With these periodic sources in place, no Manila service should experience TTL-driven staleness under normal operation.
Response format¶
The endpoint returns JSON following the IETF Health Check Response draft,
adapted for Manila service names. The response uses the
application/health+json content type as defined by the IETF draft:
{
"status": "pass",
"version": "1.0",
"serviceId": "a1b2c3d4-e5f6-7890-abcd-ef1234567890",
"description": "manila-share",
"notes": {
"host": "storage-node-1.cloud",
"backend": "storage01@cephfs"
},
"checks": {
"database": [
{
"status": "pass",
"time": "2025-06-15T10:30:00Z"
}
],
"message_bus": [
{
"status": "pass",
"time": "2025-06-15T10:30:00Z"
}
],
"backend_driver": [
{
"componentId": "storage01@cephfs",
"componentType": "datastore",
"status": "pass",
"time": "2025-06-15T10:29:45Z"
},
{
"componentId": "storage02@netapp",
"componentType": "datastore",
"status": "pass",
"time": "2025-06-15T10:29:50Z"
}
]
}
}
Example failure response (HTTP 503):
{
"status": "fail",
"version": "1.0",
"serviceId": "a1b2c3d4-e5f6-7890-abcd-ef1234567890",
"description": "manila-share",
"notes": {
"host": "storage-node-1.cloud",
"backend": "storage01@cephfs"
},
"checks": {
"database": [
{
"status": "pass",
"time": "2025-06-15T10:30:00Z"
}
],
"message_bus": [
{
"status": "pass",
"time": "2025-06-15T10:30:00Z"
}
],
"backend_driver": [
{
"componentId": "storage01@cephfs",
"componentType": "datastore",
"status": "fail",
"time": "2025-06-15T10:28:00Z",
"output": "CephFS: mon_command failed: [errno 110] Connection timed out"
},
{
"componentId": "storage02@netapp",
"componentType": "datastore",
"status": "pass",
"time": "2025-06-15T10:29:50Z"
}
]
}
}
Implementation details¶
The implementation introduces a new manila/healthcheck/ module containing:
HealthcheckManager: a singleton that maintains an in-memory dictionary of
HealthcheckStatusItem objects, each tracking a named check’s current
status, last-updated timestamp, TTL, and optional error output. For checks
that cover multiple components (e.g., backend_driver in a multi-backend
manila-share), the manager stores one HealthcheckStatusItem per
(name, component_id) pair and groups them into the same IETF check
array in the response. The manager exposes
update(name, status, output=None, component_id=None) for programmatic
updates and a get_response() method that computes the aggregate status
and returns the JSON payload.
@healthcheck decorator: a function decorator can be used to wrap existing
methods and capture health state as a side effect. On successful return, it updates
the named check to pass. If a listed exception type is raised, it updates
the check to fail with the exception message. An optional
component_attr parameter names an attribute on self that is resolved
at call time and used as the componentId for that check entry. This
allows a single check name (e.g., backend_driver) to track multiple
components independently (e.g., one per storage backend).
# manila/share/manager.py
from manila.healthcheck import healthcheck
class ShareManager(manager.SchedulerDependentManager):
@healthcheck('database', [db_exc.DBError, db_exc.DBConnectionError])

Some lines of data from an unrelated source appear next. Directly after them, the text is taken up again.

/-! `bumpEpoch` -/

@[simp] theorem bumpEpoch_pending (k : ℕ) (dom : ℕ) (s : State) : (bumpEpoch k dom s).pending = s.pending := (rfl)
@[simp] theorem bumpEpoch_time (k : ℕ) (dom : ℕ) (s : State) : (bumpEpoch k dom s).time = s.time := (rfl)
@[simp] theorem bumpEpoch_mast (k : ℕ) (dom : ℕ) (s : State) : (bumpEpoch k dom s).mast = s.mast := (rfl)
@[simp] theorem bumpEpoch_rig (k : ℕ) (dom : ℕ) (s : State) : (bumpEpoch k dom s).rig = s.rig := (rfl)
@[simp] theorem bumpEpoch_port (k : ℕ) (dom : ℕ) (s : State) : (bumpEpoch k dom s).port = s.port := (rfl)
@[simp] theorem bumpEpoch_pk (k : ℕ) (dom : ℕ) (s : State) : (bumpEpoch k dom s).pk = s.pk := (rfl)
@[simp] theorem bumpEpoch_hk (k : ℕ) (dom : ℕ) (s : State) : (bumpEpoch k dom s).hk = s.hk := (rfl)
@[simp] theorem bumpEpoch_sk (k : ℕ) (dom : ℕ) (s : State) : (bumpEpoch k dom s).sk = s.sk := (rfl)
@[simp] theorem bumpEpoch_host (k : ℕ) (dom : ℕ) (s : State) : (bumpEpoch k dom s).host = s.host := (rfl)
@[simp] theorem bumpEpoch_cmd (k : ℕ) (dom : ℕ) (s : State) : (bumpEpoch k dom s).cmd = s.cmd := (rfl)
@[simp] theorem bumpEpoch_out (k : ℕ) (dom : ℕ) (s : State) : (bumpEpoch k dom s).out = s.out := (rfl)
@[simp] theorem bumpEpoch_flt (k : ℕ) (dom : ℕ) (s : State) : (bumpEpoch k dom s).flt = s.flt := (rfl)
@[simp] theorem bumpEpoch_regs (k : ℕ) (dom : ℕ) (s : State) : (bumpEpoch k dom s).regs = s.regs := (rfl)
@[simp] theorem bumpEpoch_power (k : ℕ) (dom : ℕ) (s : State) : (bumpEpoch k dom s).power = s.power := (rfl)
@[simp] theorem bumpEpoch_sec (k : ℕ) (dom : ℕ) (s : State) : (bumpEpoch k dom s).sec = s.sec := (rfl)
@[simp] theorem bumpEpoch_boot (k : ℕ) (dom : ℕ) (s : State) : (bumpEpoch k dom s).boot = s.boot := (rfl)
@[simp] theorem bumpEpoch_deviceId (k : ℕ) (dom : ℕ) (s : State) : (bumpEpoch k dom s).deviceId = s.deviceId := (rfl)
@[simp] theorem bumpEpoch_freeCtr (k : ℕ) (dom : ℕ) (s : State) : (bumpEpoch k dom s).freeCtr = s.freeCtr := (rfl)

/-! `hostWrite` -/

@[simp] theorem hostWrite_pending (fn : ℕ) (addr : ℕ) (b : List Byte) (poison : Bool) (s : State) (relaxed : Bool) : (hostWrite fn addr b poison s relaxed).pending = s.pending := (rfl)
@[simp] theorem hostWrite_time (fn : ℕ) (addr : ℕ) (b : List Byte) (poison : Bool) (s : State) (relaxed : Bool) : (hostWrite fn addr b poison s relaxed).time = s.time := (rfl)
@[simp] theorem hostWrite_mast (fn : ℕ) (addr : ℕ) (b : List Byte) (poison : Bool) (s : State) (relaxed : Bool) : (hostWrite fn addr b poison s relaxed).mast = s.mast := (rfl)
@[simp] theorem hostWrite_rig (fn : ℕ) (addr : ℕ) (b : List Byte) (poison : Bool) (s : State) (relaxed : Bool) : (hostWrite fn addr b poison s relaxed).rig = s.rig := (rfl)
@[simp] theorem hostWrite_port (fn : ℕ) (addr : ℕ) (b : List Byte) (poison : Bool) (s : State) (relaxed : Bool) : (hostWrite fn addr b poison s relaxed).port = s.port := (rfl)
@[simp] theorem hostWrite_pk (fn : ℕ) (addr : ℕ) (b : List Byte) (poison : Bool) (s : State) (relaxed : Bool) : (hostWrite fn addr b poison s relaxed).pk = s.pk := (rfl)
@[simp] theorem hostWrite_hk (fn : ℕ) (addr : ℕ) (b : List Byte) (poison : Bool) (s : State) (relaxed : Bool) : (hostWrite fn addr b poison s relaxed).hk = s.hk := (rfl)
@[simp] theorem hostWrite_sk (fn : ℕ) (addr : ℕ) (b : List Byte) (poison : Bool) (s : State) (relaxed : Bool) : (hostWrite fn addr b poison s relaxed).sk = s.sk := (rfl)
@[simp] theorem hostWrite_host (fn : ℕ) (addr : ℕ) (b : List Byte) (poison : Bool) (s : State) (relaxed : Bool) : (hostWrite fn addr b poison s relaxed).host = s.host := (rfl)
@[simp] theorem hostWrite_cmd (fn : ℕ) (addr : ℕ) (b : List Byte) (poison : Bool) (s : State) (relaxed : Bool) : (hostWrite fn addr b poison s relaxed).cmd = s.cmd := (rfl)
@[simp] theorem hostWrite_flt (fn : ℕ) (addr : ℕ) (b : List Byte) (poison : Bool) (s : State) (relaxed : Bool) : (hostWrite fn addr b poison s relaxed).flt = s.flt := (rfl)
@[simp] theorem hostWrite_epochs (fn : ℕ) (addr : ℕ) (b : List Byte) (poison : Bool) (s : State) (relaxed : Bool) : (hostWrite fn addr b poison s relaxed).epochs = s.epochs := (rfl)
@[simp] theorem hostWrite_regs (fn : ℕ) (addr : ℕ) (b : List Byte) (poison : Bool) (s : State) (relaxed : Bool) : (hostWrite fn addr b poison s relaxed).regs = s.regs := (rfl)
@[simp] theorem hostWrite_power (fn : ℕ) (addr : ℕ) (b : List Byte) (poison : Bool) (s : State) (relaxed : Bool) : (hostWrite fn addr b poison s relaxed).power = s.power := (rfl)
@[simp] theorem hostWrite_sec (fn : ℕ) (addr : ℕ) (b : List Byte) (poison : Bool) (s : State) (relaxed : Bool) : (hostWrite fn addr b poison s relaxed).sec = s.sec := (rfl)
@[simp] theorem hostWrite_boot (fn : ℕ) (addr : ℕ) (b : List Byte) (poison : Bool) (s : State) (relaxed : Bool) : (hostWrite fn addr b poison s relaxed).boot = s.boot := (rfl)
@[simp] theorem hostWrite_deviceId (fn : ℕ) (addr : ℕ) (b : List Byte) (poison : Bool) (s : State) (relaxed : Bool) : (hostWrite fn addr b poison s relaxed).deviceId = s.deviceId := (rfl)
@[simp] theorem hostWrite_freeCtr (fn : ℕ) (addr : ℕ) (b : List Byte) (poison : Bool) (s : State) (relaxed : Bool) : (hostWrite fn addr b poison s relaxed).freeCtr = s.freeCtr := (rfl)
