/-! `postRecord` -/

@[simp] theorem postRecord_pending (b : ℕ) (n : ℕ) (s : State) :
    (postRecord b n s).pending = s.pending := by
  unfold postRecord
  repeat' (first | rfl | (simp; done) | split)
@[simp] theorem postRecord_time (b : ℕ) (n : ℕ) (s : State) :
    (postRecord b n s).time = s.time := by
  unfold postRecord
  repeat' (first | rfl | (simp; done) | split)
@[simp] theorem postRecord_mast (b : ℕ) (n : ℕ) (s : State) :
    (postRecord b n s).mast = s.mast := by
  unfold postRecord
  repeat' (first | rfl | (simp; done) | split)
@[simp] theorem postRecord_rig (b : ℕ) (n : ℕ) (s : State) :
    (postRecord b n s).rig = s.rig := by
  unfold postRecord
  repeat' (first | rfl | (simp; done) | split)
@[simp] theorem postRecord_port (b : ℕ) (n : ℕ) (s : State) :
    (postRecord b n s).port = s.port := by
  unfold postRecord
  repeat' (first | rfl | (simp; done) | split)
@[simp] theorem postRecord_pk (b : ℕ) (n : ℕ) (s : State) :
    (postRecord b n s).pk = s.pk := by
  unfold postRecord
  repeat' (first | rfl | (simp; done) | split)
@[simp] theorem postRecord_hk (b : ℕ) (n : ℕ) (s : State) :
    (postRecord b n s).hk = s.hk := by
  unfold postRecord
  repeat' (first | rfl | (simp; done) | split)
@[simp] theorem postRecord_sk (b : ℕ) (n : ℕ) (s : State) :
    (postRecord b n s).sk = s.sk := by
  unfold postRecord
  repeat' (first | rfl | (simp; done) | split)
@[simp] theorem postRecord_flt (b : ℕ) (n : ℕ) (s : State) :
    (postRecord b n s).flt = s.flt := by
  unfold postRecord
  repeat' (first | rfl | (simp; done) | split)
@[simp] theorem postRecord_epochs (b : ℕ) (n : ℕ) (s : State) :
    (postRecord b n s).epochs = s.epochs := by
  unfold postRecord
  repeat' (first | rfl | (simp; done) | split)
@[simp] theorem postRecord_power (b : ℕ) (n : ℕ) (s : State) :
    (postRecord b n s).power = s.power := by
  unfold postRecord
  repeat' (first | rfl | (simp; done) | split)
@[simp] theorem postRecord_sec (b : ℕ) (n : ℕ) (s : State) :
    (postRecord b n s).sec = s.sec := by
  unfold postRecord
  repeat' (first | rfl | (simp; done) | split)
@[simp] theorem postRecord_boot (b : ℕ) (n : ℕ) (s : State) :
    (postRecord b n s).boot = s.boot := by
  unfold postRecord
  repeat' (first | rfl | (simp; done) | split)
@[simp] theorem postRecord_deviceId (b : ℕ) (n : ℕ) (s : State) :
    (postRecord b n s).deviceId = s.deviceId := by
  unfold postRecord
  repeat' (first | rfl | (simp; done) | split)
@[simp] theorem postRecord_freeCtr (b : ℕ) (n : ℕ) (s : State) :
    (postRecord b n s).freeCtr = s.freeCtr := by
  unfold postRecord
  repeat' (first | rfl | (simp; done) | split)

def create_share_instance(self, context, share_id, ...):
# existing implementation unchanged
...
@healthcheck('backend_driver', [exception.ShareBackendException],
component_attr='host')
def _report_driver_status(self, context):
# periodic task runs every 60s per backend -- natural heartbeat
# component_attr='host' resolves self.host at call time
# (e.g., "storage-node-1@cephfs") and uses it as componentId
...
Output field guidelines: the output field in each check entry
carries the most recent error or warning message.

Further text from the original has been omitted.